I am a sucker for a great American novel, in particular ones set in college and this kind of fits into both those categories but with a twist. This was originally described to me as Wonderboys meets The Art of Fielding which isn’t necessarily true. Instead imagine a novel like Wonderboys or The Art of Fielding and then imagine what happens to the author and his family forty years later.
A.N. Dyer is the author of Ampersand, a seminal work of American literature set in a college in the 1950s. It was the defining book of his career and is still held in reverence forty years later. A.N. Dyer, Andrew, is now an old man. He has three sons, two with his wife and one from an affair that ended his marriage. Following the death of his oldest and closest friend Andrew, sensing his own imminent mortality, tries to repair his damaged relationship with his sons.
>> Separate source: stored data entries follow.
/-! ## Dev.modOp -/

@[simp] theorem Dev.modOp_nextId (d : Dev) (t : Nat) (f : Op → Op) : (d.modOp t f).nextId = d.nextId := rfl
@[simp] theorem Dev.modOp_free (d : Dev) (t : Nat) (f : Op → Op) : (d.modOp t f).free = d.free := rfl
@[simp] theorem Dev.modOp_cur (d : Dev) (t : Nat) (f : Op → Op) : (d.modOp t f).cur = d.cur := rfl
@[simp] theorem Dev.modOp_agenda (d : Dev) (t : Nat) (f : Op → Op) : (d.modOp t f).agenda = d.agenda := rfl
@[simp] theorem Dev.modOp_crews (d : Dev) (t : Nat) (f : Op → Op) : (d.modOp t f).crews = d.crews := rfl
@[simp] theorem Dev.modOp_teams (d : Dev) (t : Nat) (f : Op → Op) : (d.modOp t f).teams = d.teams := rfl
@[simp] theorem Dev.modOp_grids (d : Dev) (t : Nat) (f : Op → Op) : (d.modOp t f).grids = d.grids := rfl
@[simp] theorem Dev.modOp_ctxs (d : Dev) (t : Nat) (f : Op → Op) : (d.modOp t f).ctxs = d.ctxs := rfl
@[simp] theorem Dev.modOp_parts (d : Dev) (t : Nat) (f : Op → Op) : (d.modOp t f).parts = d.parts := rfl
@[simp] theorem Dev.modOp_fences (d : Dev) (t : Nat) (f : Op → Op) : (d.modOp t f).fences = d.fences := rfl
@[simp] theorem Dev.modOp_cores (d : Dev) (t : Nat) (f : Op → Op) : (d.modOp t f).cores = d.cores := rfl
@[simp] theorem Dev.modOp_clusters (d : Dev) (t : Nat) (f : Op → Op) : (d.modOp t f).clusters = d.clusters := rfl
@[simp] theorem Dev.modOp_towers (d : Dev) (t : Nat) (f : Op → Op) : (d.modOp t f).towers = d.towers := rfl
@[simp] theorem Dev.modOp_homes (d : Dev) (t : Nat) (f : Op → Op) : (d.modOp t f).homes = d.homes := rfl
@[simp] theorem Dev.modOp_homeWrites (d : Dev) (t : Nat) (f : Op → Op) : (d.modOp t f).homeWrites = d.homeWrites := rfl
@[simp] theorem Dev.modOp_races (d : Dev) (t : Nat) (f : Op → Op) : (d.modOp t f).races = d.races := rfl
@[simp] theorem Dev.modOp_gangs (d : Dev) (t : Nat) (f : Op → Op) : (d.modOp t f).gangs = d.gangs := rfl
@[simp] theorem Dev.modOp_pairs (d : Dev) (t : Nat) (f : Op → Op) : (d.modOp t f).pairs = d.pairs := rfl
@[simp] theorem Dev.modOp_deliveries (d : Dev) (t : Nat) (f : Op → Op) : (d.modOp t f).deliveries = d.deliveries := rfl
@[simp] theorem Dev.modOp_horizons (d : Dev) (t : Nat) (f : Op → Op) : (d.modOp t f).horizons = d.horizons := rfl
@[simp] theorem Dev.modOp_shootdowns (d : Dev) (t : Nat) (f : Op → Op) : (d.modOp t f).shootdowns = d.shootdowns := rfl
@[simp] theorem Dev.modOp_checkpoints (d : Dev) (t : Nat) (f : Op → Op) : (d.modOp t f).checkpoints = d.checkpoints := rfl
@[simp] theorem Dev.modOp_zeroings (d : Dev) (t : Nat) (f : Op → Op) : (d.modOp t f).zeroings = d.zeroings := rfl
@[simp] theorem Dev.modOp_links (d : Dev) (t : Nat) (f : Op → Op) : (d.modOp t f).links = d.links := rfl
@[simp] theorem Dev.modOp_bad (d : Dev) (t : Nat) (f : Op → Op) : (d.modOp t f).bad = d.bad := rfl
@[simp] theorem Dev.modOp_tele (d : Dev) (t : Nat) (f : Op → Op) : (d.modOp t f).tele = d.tele := rfl
@[simp] theorem Dev.modOp_host (d : Dev) (t : Nat) (f : Op → Op) : (d.modOp t f).host = d.host := rfl
@[simp] theorem Dev.modOp_nv (d : Dev) (t : Nat) (f : Op → Op) : (d.modOp t f).nv = d.nv := rfl
@[simp] theorem Dev.modOp_boot (d : Dev) (t : Nat) (f : Op → Op) : (d.modOp t f).boot = d.boot := rfl
@[simp] theorem Dev.modOp_vaultOwner (d : Dev) (t : Nat) (f : Op → Op) : (d.modOp t f).vaultOwner = d.vaultOwner := rfl
@[simp] theorem Dev.modOp_turn (d : Dev) (t : Nat) (f : Op → Op) : (d.modOp t f).turn = d.turn := rfl
@[simp] theorem Dev.modOp_copies (d : Dev) (t : Nat) (f : Op → Op) : (d.modOp t f).copies = d.copies := rfl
Gilbert treads a fine line throughout the book between satire and metafiction dipping in and out of each almost perfectly. He deftly blurs the lines between fact and fiction in his fictitious world. The way his dissects the publishing industry is wickedly brilliant but the core of the novel is the relationship between fathers and sons and the battles fought over legacy and individualism. The story is narrated by Philipp Topping, the son of Andrew’s recently deceased best friend, who I wouldn’t go as far to say is an unreliable narrator but he definitely has his own biases. The story does take a slightly odd turn but Gilbert keeps everything on the road.
A clever story of fathers and sons and a tragic exploration of the great American novel and it’s aftermath.